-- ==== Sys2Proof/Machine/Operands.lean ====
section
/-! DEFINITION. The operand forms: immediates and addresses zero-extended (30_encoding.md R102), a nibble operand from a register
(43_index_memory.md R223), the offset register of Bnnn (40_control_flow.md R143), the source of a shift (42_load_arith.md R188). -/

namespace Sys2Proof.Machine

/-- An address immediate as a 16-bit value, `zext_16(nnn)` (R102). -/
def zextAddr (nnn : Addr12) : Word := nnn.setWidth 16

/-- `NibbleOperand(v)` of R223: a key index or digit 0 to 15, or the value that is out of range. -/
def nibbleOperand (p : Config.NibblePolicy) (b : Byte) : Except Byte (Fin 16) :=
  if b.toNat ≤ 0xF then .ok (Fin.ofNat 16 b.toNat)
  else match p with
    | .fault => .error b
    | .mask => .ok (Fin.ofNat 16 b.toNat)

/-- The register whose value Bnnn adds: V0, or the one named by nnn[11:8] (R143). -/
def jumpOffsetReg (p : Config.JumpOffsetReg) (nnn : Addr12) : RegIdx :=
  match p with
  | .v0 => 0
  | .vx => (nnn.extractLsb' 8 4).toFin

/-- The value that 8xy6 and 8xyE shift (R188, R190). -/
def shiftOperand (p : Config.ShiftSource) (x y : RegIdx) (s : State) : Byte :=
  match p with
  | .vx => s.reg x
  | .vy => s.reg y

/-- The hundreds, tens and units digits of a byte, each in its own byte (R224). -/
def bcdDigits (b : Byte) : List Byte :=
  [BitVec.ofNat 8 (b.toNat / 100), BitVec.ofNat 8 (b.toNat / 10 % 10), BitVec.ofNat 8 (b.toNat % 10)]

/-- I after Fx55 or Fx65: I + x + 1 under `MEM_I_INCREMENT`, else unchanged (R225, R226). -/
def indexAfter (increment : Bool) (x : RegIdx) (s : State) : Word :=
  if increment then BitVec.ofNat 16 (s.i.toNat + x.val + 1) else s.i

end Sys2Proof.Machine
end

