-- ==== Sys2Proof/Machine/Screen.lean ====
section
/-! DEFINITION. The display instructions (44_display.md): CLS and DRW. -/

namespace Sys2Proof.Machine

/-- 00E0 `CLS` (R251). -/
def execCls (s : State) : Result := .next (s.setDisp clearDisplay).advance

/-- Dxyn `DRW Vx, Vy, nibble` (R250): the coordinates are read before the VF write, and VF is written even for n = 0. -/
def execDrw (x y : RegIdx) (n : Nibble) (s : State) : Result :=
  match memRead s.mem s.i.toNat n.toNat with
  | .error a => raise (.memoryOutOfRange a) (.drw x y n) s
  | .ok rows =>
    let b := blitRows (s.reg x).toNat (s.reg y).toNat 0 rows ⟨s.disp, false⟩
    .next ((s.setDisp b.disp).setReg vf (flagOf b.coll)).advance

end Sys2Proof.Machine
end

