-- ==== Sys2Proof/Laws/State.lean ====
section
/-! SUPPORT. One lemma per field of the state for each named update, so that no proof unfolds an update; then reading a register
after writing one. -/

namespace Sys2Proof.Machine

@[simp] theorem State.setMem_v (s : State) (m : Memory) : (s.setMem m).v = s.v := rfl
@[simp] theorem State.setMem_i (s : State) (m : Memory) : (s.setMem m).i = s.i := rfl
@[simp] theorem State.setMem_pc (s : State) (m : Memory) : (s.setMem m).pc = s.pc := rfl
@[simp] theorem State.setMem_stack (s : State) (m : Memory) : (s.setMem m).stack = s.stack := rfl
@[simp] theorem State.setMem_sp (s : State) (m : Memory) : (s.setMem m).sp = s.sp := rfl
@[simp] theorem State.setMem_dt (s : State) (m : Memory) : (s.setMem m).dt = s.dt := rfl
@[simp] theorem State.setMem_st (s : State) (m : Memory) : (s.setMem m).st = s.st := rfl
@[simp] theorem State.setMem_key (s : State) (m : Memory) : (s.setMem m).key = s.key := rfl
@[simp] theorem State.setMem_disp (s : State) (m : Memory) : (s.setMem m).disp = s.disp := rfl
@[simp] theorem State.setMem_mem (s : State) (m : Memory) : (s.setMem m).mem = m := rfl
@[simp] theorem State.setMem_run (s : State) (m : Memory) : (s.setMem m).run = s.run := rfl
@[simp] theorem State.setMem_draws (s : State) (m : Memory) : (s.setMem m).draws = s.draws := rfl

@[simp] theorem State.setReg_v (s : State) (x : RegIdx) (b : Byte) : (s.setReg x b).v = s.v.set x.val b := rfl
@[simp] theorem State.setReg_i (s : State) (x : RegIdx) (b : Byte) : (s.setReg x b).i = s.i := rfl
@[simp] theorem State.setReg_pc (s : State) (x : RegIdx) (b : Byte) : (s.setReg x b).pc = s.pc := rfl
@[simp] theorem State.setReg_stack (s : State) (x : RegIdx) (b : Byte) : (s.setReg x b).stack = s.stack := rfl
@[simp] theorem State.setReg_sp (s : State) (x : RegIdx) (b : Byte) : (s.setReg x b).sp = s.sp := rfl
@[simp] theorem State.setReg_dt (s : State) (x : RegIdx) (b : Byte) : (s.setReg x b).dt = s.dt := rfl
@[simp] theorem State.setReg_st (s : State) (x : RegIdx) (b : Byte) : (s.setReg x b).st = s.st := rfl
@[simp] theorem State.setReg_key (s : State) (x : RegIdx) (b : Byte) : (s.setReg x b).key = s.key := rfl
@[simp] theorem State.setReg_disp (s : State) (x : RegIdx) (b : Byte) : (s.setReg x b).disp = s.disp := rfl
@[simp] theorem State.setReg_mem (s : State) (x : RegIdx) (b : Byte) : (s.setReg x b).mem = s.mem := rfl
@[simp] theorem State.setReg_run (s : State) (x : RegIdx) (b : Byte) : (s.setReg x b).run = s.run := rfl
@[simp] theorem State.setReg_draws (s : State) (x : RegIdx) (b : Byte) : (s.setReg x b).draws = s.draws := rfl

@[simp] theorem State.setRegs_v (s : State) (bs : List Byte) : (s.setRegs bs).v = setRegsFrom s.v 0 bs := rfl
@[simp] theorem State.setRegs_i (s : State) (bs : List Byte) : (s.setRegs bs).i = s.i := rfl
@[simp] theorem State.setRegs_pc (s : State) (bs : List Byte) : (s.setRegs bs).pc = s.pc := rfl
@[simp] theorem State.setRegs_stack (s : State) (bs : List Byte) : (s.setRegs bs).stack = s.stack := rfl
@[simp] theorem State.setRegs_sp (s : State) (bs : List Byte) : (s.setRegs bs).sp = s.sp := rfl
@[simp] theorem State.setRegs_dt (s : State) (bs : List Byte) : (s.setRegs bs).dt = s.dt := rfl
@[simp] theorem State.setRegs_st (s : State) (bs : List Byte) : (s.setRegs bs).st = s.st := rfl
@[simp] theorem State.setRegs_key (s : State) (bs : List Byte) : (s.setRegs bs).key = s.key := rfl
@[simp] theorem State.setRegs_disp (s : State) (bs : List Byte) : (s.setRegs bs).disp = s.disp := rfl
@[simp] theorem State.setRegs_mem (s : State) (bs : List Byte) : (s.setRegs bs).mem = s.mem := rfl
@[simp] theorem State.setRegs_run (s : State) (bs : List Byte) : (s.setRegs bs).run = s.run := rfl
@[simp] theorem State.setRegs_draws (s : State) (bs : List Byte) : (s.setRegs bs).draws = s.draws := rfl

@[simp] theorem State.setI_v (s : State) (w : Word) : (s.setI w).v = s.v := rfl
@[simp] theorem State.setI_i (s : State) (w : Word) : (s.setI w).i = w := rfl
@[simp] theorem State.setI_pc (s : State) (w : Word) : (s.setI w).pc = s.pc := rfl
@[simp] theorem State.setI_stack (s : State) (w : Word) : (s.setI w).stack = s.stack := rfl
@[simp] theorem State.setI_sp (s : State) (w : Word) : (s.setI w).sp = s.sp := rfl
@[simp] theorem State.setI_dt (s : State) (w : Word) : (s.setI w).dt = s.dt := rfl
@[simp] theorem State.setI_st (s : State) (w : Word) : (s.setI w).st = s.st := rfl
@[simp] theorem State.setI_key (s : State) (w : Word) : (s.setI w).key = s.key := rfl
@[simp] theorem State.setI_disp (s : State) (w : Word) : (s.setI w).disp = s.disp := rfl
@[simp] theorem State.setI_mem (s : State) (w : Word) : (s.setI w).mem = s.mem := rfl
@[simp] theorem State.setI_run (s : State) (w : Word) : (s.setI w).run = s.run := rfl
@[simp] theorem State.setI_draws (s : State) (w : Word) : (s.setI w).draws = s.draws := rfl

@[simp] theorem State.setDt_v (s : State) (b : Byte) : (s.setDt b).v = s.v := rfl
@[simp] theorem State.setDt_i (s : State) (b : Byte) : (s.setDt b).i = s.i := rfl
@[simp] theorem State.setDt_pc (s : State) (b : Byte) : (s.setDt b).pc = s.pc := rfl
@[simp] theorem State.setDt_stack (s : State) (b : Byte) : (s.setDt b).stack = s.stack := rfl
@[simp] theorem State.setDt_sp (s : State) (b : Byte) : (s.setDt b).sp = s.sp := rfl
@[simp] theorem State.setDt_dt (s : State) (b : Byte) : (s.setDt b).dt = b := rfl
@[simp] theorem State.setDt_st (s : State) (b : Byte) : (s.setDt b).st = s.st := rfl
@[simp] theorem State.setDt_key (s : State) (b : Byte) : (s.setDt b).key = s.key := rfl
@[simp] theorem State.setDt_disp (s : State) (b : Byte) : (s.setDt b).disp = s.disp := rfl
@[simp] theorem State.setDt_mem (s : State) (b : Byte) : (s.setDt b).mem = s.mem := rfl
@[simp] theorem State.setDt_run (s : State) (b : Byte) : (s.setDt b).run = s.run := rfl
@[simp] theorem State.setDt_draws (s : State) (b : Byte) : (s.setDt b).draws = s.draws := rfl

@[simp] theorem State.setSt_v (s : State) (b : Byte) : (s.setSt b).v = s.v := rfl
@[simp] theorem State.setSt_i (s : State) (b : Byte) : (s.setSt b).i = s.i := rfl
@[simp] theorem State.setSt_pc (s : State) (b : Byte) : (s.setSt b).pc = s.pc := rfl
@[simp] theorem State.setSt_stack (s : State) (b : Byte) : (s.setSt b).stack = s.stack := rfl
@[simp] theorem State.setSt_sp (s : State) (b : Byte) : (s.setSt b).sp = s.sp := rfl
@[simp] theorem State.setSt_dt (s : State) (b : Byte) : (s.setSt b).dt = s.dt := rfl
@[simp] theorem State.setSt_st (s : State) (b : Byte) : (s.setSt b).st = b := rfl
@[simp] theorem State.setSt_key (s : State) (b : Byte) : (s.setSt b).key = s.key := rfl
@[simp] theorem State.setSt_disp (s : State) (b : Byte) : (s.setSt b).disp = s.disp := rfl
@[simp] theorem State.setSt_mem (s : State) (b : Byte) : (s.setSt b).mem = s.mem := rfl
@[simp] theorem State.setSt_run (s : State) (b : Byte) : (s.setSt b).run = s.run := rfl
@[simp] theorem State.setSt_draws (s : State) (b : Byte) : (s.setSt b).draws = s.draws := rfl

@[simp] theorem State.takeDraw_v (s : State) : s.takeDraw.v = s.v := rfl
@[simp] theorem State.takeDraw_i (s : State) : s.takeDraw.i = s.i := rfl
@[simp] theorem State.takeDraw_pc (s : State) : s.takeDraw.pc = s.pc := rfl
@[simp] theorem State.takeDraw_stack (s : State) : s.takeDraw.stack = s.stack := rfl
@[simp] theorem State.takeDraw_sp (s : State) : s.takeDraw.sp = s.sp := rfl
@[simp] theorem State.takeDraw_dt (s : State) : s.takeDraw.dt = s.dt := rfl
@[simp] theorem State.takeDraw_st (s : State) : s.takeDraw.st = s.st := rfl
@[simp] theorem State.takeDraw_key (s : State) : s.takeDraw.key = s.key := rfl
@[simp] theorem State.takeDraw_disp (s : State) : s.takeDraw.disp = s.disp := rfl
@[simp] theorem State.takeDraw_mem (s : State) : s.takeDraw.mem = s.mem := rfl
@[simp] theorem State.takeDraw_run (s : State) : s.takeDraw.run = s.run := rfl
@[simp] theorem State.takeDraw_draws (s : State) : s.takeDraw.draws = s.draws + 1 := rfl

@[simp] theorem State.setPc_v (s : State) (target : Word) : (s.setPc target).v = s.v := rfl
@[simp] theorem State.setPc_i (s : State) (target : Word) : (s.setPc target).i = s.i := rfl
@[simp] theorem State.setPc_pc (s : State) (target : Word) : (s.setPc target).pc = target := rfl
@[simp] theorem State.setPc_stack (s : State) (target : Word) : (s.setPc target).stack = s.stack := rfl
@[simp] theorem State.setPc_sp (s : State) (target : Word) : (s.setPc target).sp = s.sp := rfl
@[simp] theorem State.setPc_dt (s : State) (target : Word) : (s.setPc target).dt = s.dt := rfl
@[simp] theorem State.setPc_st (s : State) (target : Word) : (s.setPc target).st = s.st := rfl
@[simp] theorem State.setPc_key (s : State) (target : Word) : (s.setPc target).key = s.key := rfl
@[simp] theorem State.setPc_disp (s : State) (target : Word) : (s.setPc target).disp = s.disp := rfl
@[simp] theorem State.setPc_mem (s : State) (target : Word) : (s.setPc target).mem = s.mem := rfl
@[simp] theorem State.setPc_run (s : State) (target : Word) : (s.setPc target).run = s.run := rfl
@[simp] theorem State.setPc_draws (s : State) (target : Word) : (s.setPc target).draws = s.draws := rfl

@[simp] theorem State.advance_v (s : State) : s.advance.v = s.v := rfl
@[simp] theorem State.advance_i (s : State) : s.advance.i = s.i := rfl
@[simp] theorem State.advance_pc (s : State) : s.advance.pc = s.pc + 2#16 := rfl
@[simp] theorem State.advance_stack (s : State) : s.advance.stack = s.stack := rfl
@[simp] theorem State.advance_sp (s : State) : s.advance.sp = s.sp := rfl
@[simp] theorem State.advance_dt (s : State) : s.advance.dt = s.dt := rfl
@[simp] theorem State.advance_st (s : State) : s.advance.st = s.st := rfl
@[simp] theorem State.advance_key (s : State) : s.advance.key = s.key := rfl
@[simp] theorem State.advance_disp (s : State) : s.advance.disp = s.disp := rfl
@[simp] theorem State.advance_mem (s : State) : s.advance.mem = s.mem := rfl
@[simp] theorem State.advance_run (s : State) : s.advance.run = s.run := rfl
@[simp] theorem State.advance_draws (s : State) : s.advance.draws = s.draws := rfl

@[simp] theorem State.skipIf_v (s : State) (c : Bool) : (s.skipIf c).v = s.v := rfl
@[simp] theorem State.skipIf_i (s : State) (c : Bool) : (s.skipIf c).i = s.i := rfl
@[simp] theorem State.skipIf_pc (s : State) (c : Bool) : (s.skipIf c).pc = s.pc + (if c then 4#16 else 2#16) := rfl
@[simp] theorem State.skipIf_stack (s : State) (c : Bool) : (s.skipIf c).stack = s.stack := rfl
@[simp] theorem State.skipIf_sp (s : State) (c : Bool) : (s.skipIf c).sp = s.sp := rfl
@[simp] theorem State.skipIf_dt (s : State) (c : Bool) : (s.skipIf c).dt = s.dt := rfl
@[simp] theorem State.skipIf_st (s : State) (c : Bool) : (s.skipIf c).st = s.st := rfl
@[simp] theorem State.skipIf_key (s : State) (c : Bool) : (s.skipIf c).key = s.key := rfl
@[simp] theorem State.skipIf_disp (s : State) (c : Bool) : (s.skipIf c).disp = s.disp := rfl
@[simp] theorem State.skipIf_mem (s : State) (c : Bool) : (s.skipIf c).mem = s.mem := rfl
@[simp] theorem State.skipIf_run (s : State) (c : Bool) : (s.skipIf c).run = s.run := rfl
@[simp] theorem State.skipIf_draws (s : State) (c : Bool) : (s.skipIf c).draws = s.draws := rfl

_The task_
Set down each line of the material verbatim, from the first line through the line that contains "def zextAddr (nnn".

_Answer box_
-- ==== Sys2Proof/Machine/Operands.lean ====
section
/-! DEFINITION. The operand forms: immediates and addresses zero-extended (30_encoding.md R102), a nibble operand from a register
(43_index_memory.md R223), the offset register of Bnnn (40_control_flow.md R143), the source of a shift (42_load_arith.md R188). -/

namespace Sys2Proof.Machine

/-- An address immediate as a 16-bit value, `zext_16(nnn)` (R102). -/
def zextAddr (nnn : Addr12) : Word := nnn.setWidth 16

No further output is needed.